◆ EXERCISE DIRECTIONS
Scan the records beneath this line for the line holding "(R425, R427). -/" and the line holding "((s.wr (F.SLK_CTRL_EN (0x20", then transcribe exactly those two and all lines between.

◆ Records contained in a dataset
theorem State.handOver_leaves {μ : Nat} {s0 : State} {s : State}
    (hm : 27670028059621149952 &&& μ = 27670028059621149952) (hk : Leaves μ s0 s) :
    Leaves μ s0 (State.handOver s) := by
  refine Leaves.comp hm hk ?_
  clear hm hk
  unfold State.handOver
  repeat' (first
    | intro _ | with_reducible exact Leaves.refl _ _ | with_reducible assumption | decide
    | with_reducible apply State.enterService_leaves | with_reducible apply State.finish_leaves | with_reducible apply leaves_foldl
    | with_reducible apply leaves_fin | with_reducible apply leaves_wait | with_reducible apply leavesR_next
    | with_reducible apply leaves_ite | with_reducible apply leavesR_ite | with_reducible apply leaves_foldl_snd
    | with_reducible apply leaves_foldl_fst | with_reducible refine leaves_snd (by assumption) ?_
    | with_reducible refine leaves_fst (by assumption) ?_ | dsimp only | split)

theorem State.testBoundary_leaves {μ : Nat} {s0 : State} {s : State}
    (hm : 27670028059889585408 &&& μ = 27670028059889585408) (hk : Leaves μ s0 s) :
    Leaves μ s0 (State.testBoundary s) := by
  refine Leaves.comp hm hk ?_
  clear hm hk
  unfold State.testBoundary
  repeat' (first
    | intro _ | with_reducible exact Leaves.refl _ _ | with_reducible assumption | decide
    | with_reducible apply State.beginTest_leaves | with_reducible apply State.endTest_leaves
    | with_reducible apply State.finish_leaves | with_reducible apply leaves_foldl | with_reducible apply leaves_fin
    | with_reducible apply leaves_wait | with_reducible apply leavesR_next | with_reducible apply leaves_ite
    | with_reducible apply leavesR_ite | with_reducible apply leaves_foldl_snd | with_reducible apply leaves_foldl_fst
    | with_reducible refine leaves_snd (by assumption) ?_ | with_reducible refine leaves_fst (by assumption) ?_ | dsimp only | split)

theorem State.afterReset_leaves {m : Nat} {s0 s : State}
    (hm : 73786976294703988710 &&& m = 73786976294703988710) (hk : Leaves m s0 s) :
    Leaves m s0 s.afterReset := by
  refine Leaves.comp hm hk ?_
  clear hm hk
  unfold State.afterReset
  refine leaves_foldl (fun v f hv => wr_leaves ?_ hv) ⟨fun a ha => by cases a <;> first | rfl | exact absurd ha (by decide)⟩
  unfold fieldIn
  rw [show Nat.testBit 73786976294703988710 39 = true from by decide, Bool.or_true, Bool.and_true]
  cases hp : Part.ofKey f.key <;> first | rfl | exact absurd (ofKey_live hp) (by decide)

theorem State.assertReset_leaves {μ : Nat} {s0 : State} {cause : Nat} {held : Bool} {s : State}
    (hm : 73786976294703988710 &&& μ = 73786976294703988710) (hk : Leaves μ s0 s) :
    Leaves μ s0 (State.assertReset cause held s) := by
  refine Leaves.comp hm hk ?_
  clear hm hk
  unfold State.assertReset
  repeat' (first
    | intro _ | with_reducible exact Leaves.refl _ _ | with_reducible assumption | decide
    | with_reducible apply State.afterReset_leaves | with_reducible apply State.setMode_leaves
    | with_reducible apply State.takeSeal_leaves | with_reducible apply wr_leaves
    | fail_if_no_progress (with_reducible refine upd_sys_leaves (by decide) ?_) | with_reducible apply leaves_foldl
    | with_reducible apply leaves_fin | with_reducible apply leaves_wait | with_reducible apply leavesR_next
    | with_reducible apply leaves_ite)

theorem State.releaseReset_leaves {μ : Nat} {s0 : State} {s : State} (hm : 2199023271936 &&& μ = 2199023271936) (hk : Leaves μ s0 s) :
    Leaves μ s0 (State.releaseReset s) := by
  refine Leaves.comp hm hk ?_
  clear hm hk
  unfold State.releaseReset
  repeat' (first
    | intro _ | with_reducible exact Leaves.refl _ _ | with_reducible assumption | decide | with_reducible apply wr_leaves
    | fail_if_no_progress (with_reducible refine upd_sys_leaves (by decide) ?_))

theorem State.powerOn_leaves {μ : Nat} {s0 : State} {s : State}
    (hm : 73786976294703988710 &&& μ = 73786976294703988710) (hk : Leaves μ s0 s) :
    Leaves μ s0 (State.powerOn s) := by
  refine Leaves.comp hm hk ?_
  clear hm hk
  unfold State.powerOn
  repeat' (first
    | intro _ | with_reducible exact Leaves.refl _ _ | with_reducible assumption | decide
    | with_reducible apply State.afterReset_leaves | with_reducible apply State.log_leaves | with_reducible apply State.raise_leaves
    | with_reducible apply State.releaseReset_leaves | with_reducible apply wr_leaves
    | fail_if_no_progress (with_reducible refine upd_logb_clk_leaves (by decide) ?_))

theorem State.powerDown_leaves {μ : Nat} {s0 : State} {s : State}
    (hm : 73786976294838206438 &&& μ = 73786976294838206438) (hk : Leaves μ s0 s) :
    Leaves μ s0 (State.powerDown s) := by
  refine Leaves.comp hm hk ?_
  clear hm hk
  unfold State.powerDown
  repeat' (first
    | intro _ | with_reducible exact Leaves.refl _ _ | with_reducible assumption | decide
    | with_reducible apply State.assertReset_leaves | with_reducible apply State.linksDown_leaves
    | with_reducible apply State.log_leaves | with_reducible apply State.openOutputs_leaves
    | with_reducible apply State.stampRetained_leaves | with_reducible apply State.stopRuns_leaves | with_reducible apply wr_leaves
    | fail_if_no_progress (with_reducible refine upd_sys_leaves (by decide) ?_)
    | fail_if_no_progress (with_reducible refine upd_logb_leaves (by decide) ?_)
    | fail_if_no_progress (with_reducible refine upd_sys_logb_leaves (by decide) ?_) | with_reducible apply leaves_foldl
    | with_reducible apply leaves_fin | with_reducible apply leaves_wait | with_reducible apply leavesR_next
    | with_reducible apply leaves_ite)

theorem State.imageKey_leaves {μ : Nat} {s0 : State} {s : State} (hm : 141837017351168 &&& μ = 141837017351168) (hk : Leaves μ s0 s) :
    Leaves μ s0 (State.imageKey s).2 := by
  refine Leaves.comp hm hk ?_
  clear hm hk
  unfold State.imageKey
  repeat' (first
    | intro _ | with_reducible exact Leaves.refl _ _ | with_reducible assumption | decide | with_reducible apply State.tagCheck_leaves)
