-- ==== Sys2Proof/Laws/Commands.lean ====
section
/-! SUPPORT. Laws/Commands.lean: command words from acceptance to answer, sticky bits that stay set, parts that stay the same. -/

namespace Sys2Proof.Machine
namespace State
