theorem mgmtDown_link (s : State) : s.mgmtDown.on F.YARD_STATUS_MGMT_LINK = false := by
  have hkept : HeadKept 0x10 (s.wr F.YARD_STATUS_MGMT_LINK 0) s.mgmtDown :=
    head_raise (by decide) (head_stick (by decide) (head_mgmtStat (by decide) (head_cutOff (by decide) (HeadKept.refl _ _))))
  refine on_false_of_rd ((hkept.rd (by decide)).trans ?_)
  rw [rd_wr _ _ (by decide), Nat.zero_mod]

/-! ### A channel of the station I/O bus -/

theorem complete_iob (page op : Nat) (code : Code) (s : State) : (s.complete page op code).iob = s.iob := by
  unfold complete
  split
  · split
    · exact finish_iob _ _ _
    · rfl
  · rfl

/-- A change of a channel shows in STATUS alone. -/
theorem modIob_rd {c : Nat} {f : IobSt → IobSt} (s : State) {g : Field} (hg : g.key ≠ (F.IOB_STATUS_STATE (0x60 + c)).key) :
    (s.modIob c f).rd g = s.rd g := by
  unfold modIob
  dsimp only
  rw [rd_wr_key _ (F.IOB_STATUS_TX_ACTIVE (0x60 + c)) _ hg.symm, rd_wr_key _ (F.IOB_STATUS_FIFO_OCC (0x60 + c)) _ hg.symm]
  rfl

theorem iobOff_state (c : Fin 2) (s : State) : (s.iobOff c.val).rd (F.IOB_STATUS_STATE (0x60 + c.val)) = 0 := by
  have hfields : ∀ c : Fin 2, (F.IOB_STATUS_STATE (0x60 + c.val)).key % 0x1000 < 0x10 ∧
      ((F.IOB_STATUS_RECOVERING (0x60 + c.val)).sound && (F.IOB_STATUS_STATE (0x60 + c.val)).sound &&
        (F.IOB_STATUS_RECOVERING (0x60 + c.val)).apart (F.IOB_STATUS_STATE (0x60 + c.val))) = true := by decide
  unfold iobOff
  dsimp only
  rw [(head_complete (n := 0x10) (by decide) (HeadKept.refl _ _)).rd (hfields c).1, rd_wr_apart _ _ _ (hfields c).2, rd_wr _ _ rfl,
    Nat.zero_mod]

theorem iobOff_fifo (c : Nat) (s : State) : ((s.iobOff c).iobCh c).fifo = (s.iobCh c).fifo := by
  have hch : (s.iobOff c).iobCh c = (s.modIob c (fun x => { x with won := false, stopping := false })).iobCh c := by
    unfold iobOff iobCh
    dsimp only
    rw [complete_iob, wr_iob, wr_iob]
  rw [hch, modIob_iobCh, if_pos rfl]

/-- A channel whose counters stand below 128 is error-active (R425, R427). -/
theorem iobOn_active {c : Nat} {s : State} (ht : s.rd (F.IOB_ERRCNT_TEC (0x60 + c)) < 128) (hr : s.rd (F.IOB_ERRCNT_REC (0x60 + c)) < 128) :
    s.iobOn c = s.wr (F.IOB_STATUS_STATE (0x60 + c)) 1 := by
  have hst : (if 255 < s.rd (F.IOB_ERRCNT_TEC (0x60 + c)) then 3
      else if 127 < s.rd (F.IOB_ERRCNT_TEC (0x60 + c)) ∨ 127 < s.rd (F.IOB_ERRCNT_REC (0x60 + c)) then 2 else 1) = 1 := by
    rw [if_neg (by omega), if_neg (by omega)]
  unfold iobOn
  dsimp only
  rw [hst, if_neg fun k => absurd k.1 (by decide)]

/-- CTRL and the error counters of a channel stand in other words than its STATUS. -/
theorem iob_keys (c : Fin 2) : (F.IOB_CTRL_EN (0x60 + c.val)).key ≠ (F.IOB_STATUS_STATE (0x60 + c.val)).key ∧
    (F.IOB_ERRCNT_TEC (0x60 + c.val)).key ≠ (F.IOB_STATUS_STATE (0x60 + c.val)).key ∧
    (F.IOB_ERRCNT_TEC (0x60 + c.val)).key ≠ (F.IOB_CTRL_EN (0x60 + c.val)).key := by revert c; decide

/-- The enable of a channel is 1, and it no longer stops (R427). -/
def iobEnabled (c : Nat) (s : State) : State :=
  (s.wr (F.IOB_CTRL_EN (0x60 + c)) 1).modIob c (fun x => { x with stopping := false })

theorem iobEnabled_counters (c : Fin 2) (s : State) {g : Field} (hg : g.key = (F.IOB_ERRCNT_TEC (0x60 + c.val)).key) :
    (s.iobEnabled c.val).rd g = s.rd g := by
  obtain ⟨-, hcount, hcountEn⟩ := iob_keys c
  exact (modIob_rd _ (hg.trans_ne hcount)).trans (rd_wr_key _ _ _ (hg.trans_ne hcountEn).symm _)

/-! ### A Suivo link -/

theorem slkDown_link (p : Nat) (s : State) : (s.slkLink p false).slkUp p = false := by
  unfold slkLink
  split
  · exact beq_iff_eq.1 (by assumption)
  · exact on_false_of_rd (slkLost_link p s)

theorem slkDown_told {p : Nat} {s : State} (hup : s.slkUp p = true) : (s.slkLink p false).told (336 + p) = true := by
  unfold slkLink
  rw [if_neg (by rw [hup]; decide), if_neg (by decide)]
  exact raise_told _ _

theorem slkDown_cmds (p : Nat) (s : State) : (s.slkLink p false).cmds = s.cmds :=
  (slkLink_leaves (μ := 2 ^ 66 - 1 - 2 ^ 11) (by decide) (Leaves.refl _ s)).cmds (by decide)

/-- The enable of a Suivo port is 0, its link is down and nothing waits for an acknowledgement (R460). -/
def slkOff (p : Nat) (s : State) : State :=
  ((s.wr (F.SLK_CTRL_EN (0x20 + p)) 0).slkLink p false).modSlk p (fun x => { x with unacked := [] })

/-- The completion that follows leaves the link as it is. -/
theorem slkOff_complete_link (p : Fin 2) (s : State) :
    ((s.slkOff p.val).complete (0x20 + p.val) 1 .aborted).slkUp p.val = false := by
  have hkey : (F.SLK_STATUS_LINK (0x20 + p.val)).key % 0x1000 < 0x10 := by dsimp only [F.SLK_STATUS_LINK]; omega
  have hdown := slkDown_link p.val (s.wr (F.SLK_CTRL_EN (0x20 + p.val)) 0)
  unfold slkUp on at hdown ⊢
  rw [(head_complete (n := 0x10) (by decide) (HeadKept.refl _ _)).rd hkey]
  exact hdown

end State
open State

/-! ### The rows -/

section
variable (s : State) (t : Nat)

theorem ptpEnWrite_sets : ∃ u, exec (.ptpEnWrite t true) s = .next u ∧ u.rd F.TIME_CTRL_PTP_EN = 1 ∧ u.time = (s.elapse t).time :=
  ⟨(s.elapse t).wr F.TIME_CTRL_PTP_EN 1, rfl, rd_wr_b2n _ (by decide) rfl true, rfl⟩

theorem ptpEnWrite_clears (hon : s.on F.TIME_CTRL_PTP_EN = true) (hc : s.cfg F.TIME_CFG_SRC_SRC ≠ 0) :
    ∃ u, exec (.ptpEnWrite t false) s = .next u ∧ u.rd F.TIME_CTRL_PTP_EN = 0 ∧ u.time.parent = none ∧ u.time.announced = [] ∧
      u.time.held = [] := by
  have hwas : (false || !(s.elapse t).on F.TIME_CTRL_PTP_EN) = false := by rw [elapse_on', hon]; rfl
  refine ⟨((s.elapse t).wr F.TIME_CTRL_PTP_EN 0).forgetMasters, ?_, ?_, rfl, rfl, rfl⟩
  · refine (if_neg (by rw [hwas]; decide)).trans (congrArg Host.Outcome.next ?_)
    exact losePtp_other (s := ((s.elapse t).wr F.TIME_CTRL_PTP_EN 0).forgetMasters) hc
  · rw [forgetMasters_rd]
    exact rd_wr_b2n _ (by decide) rfl false

/-! ### PORT and MGMT -/

section
variable (p : Fin 16)

theorem portEnWrite_sets : ∃ u, exec (.portEnWrite t p true) s = .next u ∧ u.rd (F.PORT_CTRL_EN (0x10 + p.val)) = 1 ∧ u.ports = s.ports :=
  ⟨(s.elapse t).wr (F.PORT_CTRL_EN (0x10 + p.val)) 1, rfl, rd_wr_b2n _ rfl rfl true, rfl⟩

theorem exec_portEnWrite_clear : exec (.portEnWrite t p false) s = .next (((s.elapse t).portOff p.val).complete (0x10 + p.val) 5 .aborted) :=
  rfl

theorem portEnWrite_drops (hup : s.linkUp p.val = true) :
    ∃ u, exec (.portEnWrite t p false) s = .next u ∧ u.linkUp p.val = false ∧ u.told (320 + p.val) = true ∧
      u.stuck (F.PORT_STICKY_LINK_CHANGED (0x10 + p.val)) = true := by
  have hkeys : (F.PORT_CTRL_EN (0x10 + p.val)).key ≠ (F.PORT_STATUS_LINK (0x10 + p.val)).key := by
    dsimp only [F.PORT_CTRL_EN, F.PORT_STATUS_LINK]; omega
  have hup' : ((s.elapse t).wr (F.PORT_CTRL_EN (0x10 + p.val)) 0).linkUp p.val = true := by
    rw [linkUp_front] at hup ⊢
    unfold on at hup ⊢
    rw [rd_wr_key _ _ _ hkeys]
    exact hup
  obtain ⟨htold, hstuck⟩ := portDown_told hup'
  have hafter := complete_grows (page := 0x10 + p.val) (op := 5) (code := .aborted) (Grows.refl ((s.elapse t).portOff p.val))
  exact ⟨_, exec_portEnWrite_clear s t p, portOff_complete_link p _, hafter.told htold, hafter.stuck hstuck⟩
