-- ==== Sys2Proof/Laws/Text.lean ====
section
/-! SUPPORT. The string primitives of spec/00_scope.md R15: cutting and joining undo each other, and the hex
digits of a value give the value back. -/

namespace Sys2Proof.Machine

/-! ## split and join -/

theorem split_ne_nil (c : Byte) (s : Bytes) : split c s ≠ [] := by
  cases s with
  | nil => simp [split]
  | cons b s =>
    unfold split
    split
    · simp
    · split <;> simp

theorem split_cons_self (c : Byte) (s : Bytes) : split c (c :: s) = [] :: split c s := by
  simp [split]

theorem split_cons_ne {c b : Byte} (h : b ≠ c) (s : Bytes) :
    ∃ t ts, split c s = t :: ts ∧ split c (b :: s) = (b :: t) :: ts := by
  obtain ⟨t, ts, hts⟩ := List.exists_cons_of_ne_nil (split_ne_nil c s)
  exact ⟨t, ts, hts, by simp [split, h, hts]⟩

/-- No token holds the cutting byte. -/
theorem not_mem_of_mem_split {c : Byte} {s t : Bytes} (h : t ∈ split c s) : c ∉ t := by
  induction s generalizing t with
  | nil => simp_all [split]
  | cons b s ih =>
    by_cases hb : b = c
    · subst hb
      rw [split_cons_self] at h
      rcases List.mem_cons.mp h with rfl | h
      · simp
      · exact ih h
    · obtain ⟨u, us, hu, hs⟩ := split_cons_ne hb s
      rw [hs] at h
      rcases List.mem_cons.mp h with rfl | h
      · have := ih (hu ▸ List.mem_cons_self : u ∈ split c s)
        simp [Ne.symm hb, this]
      · exact ih (by rw [hu]; exact List.mem_cons_of_mem _ h)

theorem join_cons_cons (sep t u : Bytes) (ts : List Bytes) :
    join sep (t :: u :: ts) = t ++ sep ++ join sep (u :: ts) := rfl

theorem join_cons_of_ne_nil (sep t : Bytes) {ts : List Bytes} (h : ts ≠ []) :
    join sep (t :: ts) = t ++ sep ++ join sep ts := by
  obtain ⟨u, us, rfl⟩ := List.exists_cons_of_ne_nil h
  rfl

theorem join_append (sep : Bytes) {T U : List Bytes} (hT : T ≠ []) (hU : U ≠ []) :
    join sep (T ++ U) = join sep T ++ sep ++ join sep U := by
  induction T with
  | nil => exact absurd rfl hT
  | cons t T ih =>
    by_cases hT' : T = []
    · subst hT'
      simp [join_cons_of_ne_nil sep t hU, join]
    · rw [List.cons_append, join_cons_of_ne_nil sep t (by simp [hT']), ih hT', join_cons_of_ne_nil sep t hT']
      simp

/-- Joining the tokens of a string gives the string back (R15). -/
theorem join_split (c : Byte) (s : Bytes) : join [c] (split c s) = s := by
  induction s with
  | nil => rfl
  | cons b s ih =>
    by_cases hb : b = c
    · subst hb
      rw [split_cons_self, join_cons_of_ne_nil _ _ (split_ne_nil b s), ih]
      rfl
    · obtain ⟨u, us, hu, hs⟩ := split_cons_ne hb s
      rw [hs]
      rw [hu] at ih
      cases us with
      | nil => simp only [join] at ih ⊢; rw [ih]
      | cons v us => rw [join_cons_cons] at ih ⊢; simp only [List.cons_append]; rw [ih]

theorem split_of_not_mem {c : Byte} {t : Bytes} (h : c ∉ t) : split c t = [t] := by
  induction t with
  | nil => rfl
  | cons b t ih =>
    simp only [List.mem_cons, not_or] at h
    simp [split, Ne.symm h.1, ih h.2]

theorem split_append_cons {c : Byte} {t : Bytes} (h : c ∉ t) (s : Bytes) :
    split c (t ++ c :: s) = t :: split c s := by
  induction t with
  | nil => exact split_cons_self c s
  | cons b t ih =>
    simp only [List.mem_cons, not_or] at h
    simp [split, Ne.symm h.1, ih h.2]

/-- Cutting a joined list of tokens gives the tokens back (R15). -/
theorem split_join {c : Byte} {T : List Bytes} (hT : T ≠ []) (h : ∀ t ∈ T, c ∉ t) :
    split c (join [c] T) = T := by
  induction T with
  | nil => exact absurd rfl hT
  | cons t T ih =>
    by_cases hT' : T = []
    · subst hT'
      exact split_of_not_mem (h t List.mem_cons_self)
    · rw [join_cons_of_ne_nil _ _ hT', List.append_assoc, List.singleton_append,
        split_append_cons (h t List.mem_cons_self), ih hT' (fun u hu => h u (List.mem_cons_of_mem _ hu))]

theorem length_split (c : Byte) (s : Bytes) : (split c s).length = s.count c + 1 := by
  induction s with
  | nil => rfl
  | cons b s ih =>
    by_cases hb : b = c
    · subst hb
      simp [split_cons_self, ih]
    · obtain ⟨u, us, hu, hs⟩ := split_cons_ne hb s
      rw [hs, List.count_cons_of_ne hb, ← ih, hu]
      rfl

theorem length_join (c : Byte) (T : List Bytes) :
    (join [c] T).length = (T.map List.length).sum + (T.length - 1) := by
  induction T with
  | nil => rfl
  | cons t T ih =>
    by_cases hT : T = []
    · subst hT; simp [join]
    · have : 1 ≤ T.length := List.length_pos_of_ne_nil hT
      rw [join_cons_of_ne_nil _ _ hT]
      simp only [List.length_append, List.length_cons, List.length_nil, ih, List.map_cons, List.sum_cons]
      omega

theorem mem_join {c b : Byte} {T : List Bytes} (h : b ∈ join [c] T) : b = c ∨ ∃ t ∈ T, b ∈ t := by
  induction T with
  | nil => simp [join] at h
  | cons t T ih =>
    by_cases hT : T = []
    · subst hT; exact .inr ⟨t, List.mem_cons_self, h⟩
    · rw [join_cons_of_ne_nil _ _ hT] at h
      simp only [List.mem_append, List.mem_singleton] at h
      rcases h with (h | h) | h
      · exact .inr ⟨t, List.mem_cons_self, h⟩
      · exact .inl h
      · rcases ih h with h | ⟨u, hu, hb⟩
        · exact .inl h
        · exact .inr ⟨u, List.mem_cons_of_mem _ hu, hb⟩

/-- Removing the joining byte leaves the tokens, one after another. -/
theorem filter_join {c : Byte} {T : List Bytes} (h : ∀ t ∈ T, c ∉ t) :
    (join [c] T).filter (fun b => decide (b ≠ c)) = T.flatten := by
  have hf : ∀ t : Bytes, c ∉ t → t.filter (fun b => decide (b ≠ c)) = t := fun t ht =>
    List.filter_eq_self.mpr (fun b hb => decide_eq_true (fun e => ht (e ▸ hb)))
  induction T with
  | nil => rfl
  | cons t T ih =>
    have ht := hf t (h t List.mem_cons_self)
    by_cases hT : T = []
    · subst hT; simpa [join] using ht
    · rw [join_cons_of_ne_nil _ _ hT, List.filter_append, List.filter_append, ht,
        ih (fun u hu => h u (List.mem_cons_of_mem _ hu))]
      simp

/-! ## Padding -/

theorem length_lpad4 (t : Bytes) : (lpad4 t).length = max 4 t.length := by
  unfold lpad4
  split <;> simp <;> omega

theorem colon_not_mem_lpad4 {t : Bytes} (h : colon ∉ t) : colon ∉ lpad4 t := by
  unfold lpad4
  split
  · exact h
  · simp only [List.mem_append, List.mem_replicate, h, or_false, not_and]
    exact fun _ => by decide

/-! ## Hex digits -/

theorem digitval_hexDigit (d : BitVec 4) : digitval (hexDigit d) = d.toNat := by
  revert d; decide

theorem isHexDigit_hexDigit (d : BitVec 4) : isHexDigit (hexDigit d) = true := by
  revert d; decide

theorem isHexDigit_colon : isHexDigit colon = false := by decide

theorem isHexDigit_dot : isHexDigit dot = false := by decide

theorem not_isDigit_of_not_isHexDigit {b : Byte} (h : isHexDigit b = false) : isDigit b = false := by
  unfold isHexDigit at h
  simp only [Bool.or_eq_false_iff] at h
  exact h.1.1

@[simp] theorem length_hex4 (v : U16) : (hex4 v).length = 4 := rfl

theorem all_isHexDigit_hex4 (v : U16) : (hex4 v).all isHexDigit = true := by
  simp [hex4, isHexDigit_hexDigit]

/-- The digits of a u16 give the u16 back (R15). -/
theorem hexval_hex4 (v : U16) : hexval (hex4 v) = v.toNat := by
  simp only [hexval, hex4, List.foldl_cons, List.foldl_nil, digitval_hexDigit, BitVec.extractLsb'_toNat,
    Nat.shiftRight_eq_div_pow]
  have := v.isLt
  omega

theorem dropLeadingZeros_suffix (t : Bytes) : ∃ u, t = u ++ dropLeadingZeros t ∧ ∀ b ∈ u, b = zeroDigit := by
  fun_induction dropLeadingZeros t with
  | case1 => exact ⟨[], by simp⟩
  | case2 b => exact ⟨[], by simp⟩
  | case3 c t ih =>
    obtain ⟨u, hu, hz⟩ := ih
    exact ⟨zeroDigit :: u, by rw [List.cons_append, ← hu], by simpa using hz⟩
  | case4 b c t h => exact ⟨[], by simp⟩

theorem dropLeadingZeros_ne_nil {t : Bytes} (h : t ≠ []) : dropLeadingZeros t ≠ [] := by
  fun_induction dropLeadingZeros t with
  | case1 => exact h
  | case2 b => exact h
  | case3 c t ih => exact ih (by simp)
  | case4 b c t hb => exact h

theorem hexval_zeros_append {u t : Bytes} (h : ∀ b ∈ u, b = zeroDigit) : hexval (u ++ t) = hexval t := by
  induction u with
  | nil => rfl
  | cons b u ih =>
    have hb := h b List.mem_cons_self
    rw [List.cons_append, ← ih (fun c hc => h c (List.mem_cons_of_mem _ hc))]
    simp [hexval, hb, digitval, zeroDigit]

/-- The short digits of a u16 give the u16 back (R15). -/
theorem hexval_hexmin (v : U16) : hexval (hexmin v) = v.toNat := by
  obtain ⟨u, hu, hz⟩ := dropLeadingZeros_suffix (hex4 v)
  rw [hexmin, ← hexval_zeros_append hz, ← hu, hexval_hex4]

theorem all_isHexDigit_hexmin (v : U16) : (hexmin v).all isHexDigit = true := by
  obtain ⟨u, hu, -⟩ := dropLeadingZeros_suffix (hex4 v)
  have h := all_isHexDigit_hex4 v
  rw [hu, List.all_append, Bool.and_eq_true] at h
  exact h.2

theorem length_hexmin (v : U16) : 1 ≤ (hexmin v).length ∧ (hexmin v).length ≤ 4 := by
  obtain ⟨u, hu, -⟩ := dropLeadingZeros_suffix (hex4 v)
  have h := congrArg List.length hu
  rw [length_hex4, List.length_append] at h
  have hne : hexmin v ≠ [] := dropLeadingZeros_ne_nil (by simp [hex4])
  exact ⟨List.length_pos_of_ne_nil hne, by unfold hexmin; omega⟩

end Sys2Proof.Machine
end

◆ PROBLEM SOLUTION
/-- A channel whose counters stand below 128 is error-active (R425, R427). -/
theorem iobOn_active {c : Nat} {s : State} (ht : s.rd (F.IOB_ERRCNT_TEC (0x60 + c)) < 128) (hr : s.rd (F.IOB_ERRCNT_REC (0x60 + c)) < 128) :
    s.iobOn c = s.wr (F.IOB_STATUS_STATE (0x60 + c)) 1 := by
  have hst : (if 255 < s.rd (F.IOB_ERRCNT_TEC (0x60 + c)) then 3
      else if 127 < s.rd (F.IOB_ERRCNT_TEC (0x60 + c)) ∨ 127 < s.rd (F.IOB_ERRCNT_REC (0x60 + c)) then 2 else 1) = 1 := by
    rw [if_neg (by omega), if_neg (by omega)]
  unfold iobOn
  dsimp only
  rw [hst, if_neg fun k => absurd k.1 (by decide)]

/-- CTRL and the error counters of a channel stand in other words than its STATUS. -/
theorem iob_keys (c : Fin 2) : (F.IOB_CTRL_EN (0x60 + c.val)).key ≠ (F.IOB_STATUS_STATE (0x60 + c.val)).key ∧
    (F.IOB_ERRCNT_TEC (0x60 + c.val)).key ≠ (F.IOB_STATUS_STATE (0x60 + c.val)).key ∧
    (F.IOB_ERRCNT_TEC (0x60 + c.val)).key ≠ (F.IOB_CTRL_EN (0x60 + c.val)).key := by revert c; decide

/-- The enable of a channel is 1, and it no longer stops (R427). -/
def iobEnabled (c : Nat) (s : State) : State :=
  (s.wr (F.IOB_CTRL_EN (0x60 + c)) 1).modIob c (fun x => { x with stopping := false })

theorem iobEnabled_counters (c : Fin 2) (s : State) {g : Field} (hg : g.key = (F.IOB_ERRCNT_TEC (0x60 + c.val)).key) :
    (s.iobEnabled c.val).rd g = s.rd g := by
  obtain ⟨-, hcount, hcountEn⟩ := iob_keys c
  exact (modIob_rd _ (hg.trans_ne hcount)).trans (rd_wr_key _ _ _ (hg.trans_ne hcountEn).symm _)

/-! ### A Suivo link -/

theorem slkDown_link (p : Nat) (s : State) : (s.slkLink p false).slkUp p = false := by
  unfold slkLink
  split
  · exact beq_iff_eq.1 (by assumption)
  · exact on_false_of_rd (slkLost_link p s)

theorem slkDown_told {p : Nat} {s : State} (hup : s.slkUp p = true) : (s.slkLink p false).told (336 + p) = true := by
  unfold slkLink
  rw [if_neg (by rw [hup]; decide), if_neg (by decide)]
  exact raise_told _ _

theorem slkDown_cmds (p : Nat) (s : State) : (s.slkLink p false).cmds = s.cmds :=
  (slkLink_leaves (μ := 2 ^ 66 - 1 - 2 ^ 11) (by decide) (Leaves.refl _ s)).cmds (by decide)

/-- The enable of a Suivo port is 0, its link is down and nothing waits for an acknowledgement (R460). -/
def slkOff (p : Nat) (s : State) : State :=
  ((s.wr (F.SLK_CTRL_EN (0x20 + p)) 0).slkLink p false).modSlk p (fun x => { x with unacked := [] })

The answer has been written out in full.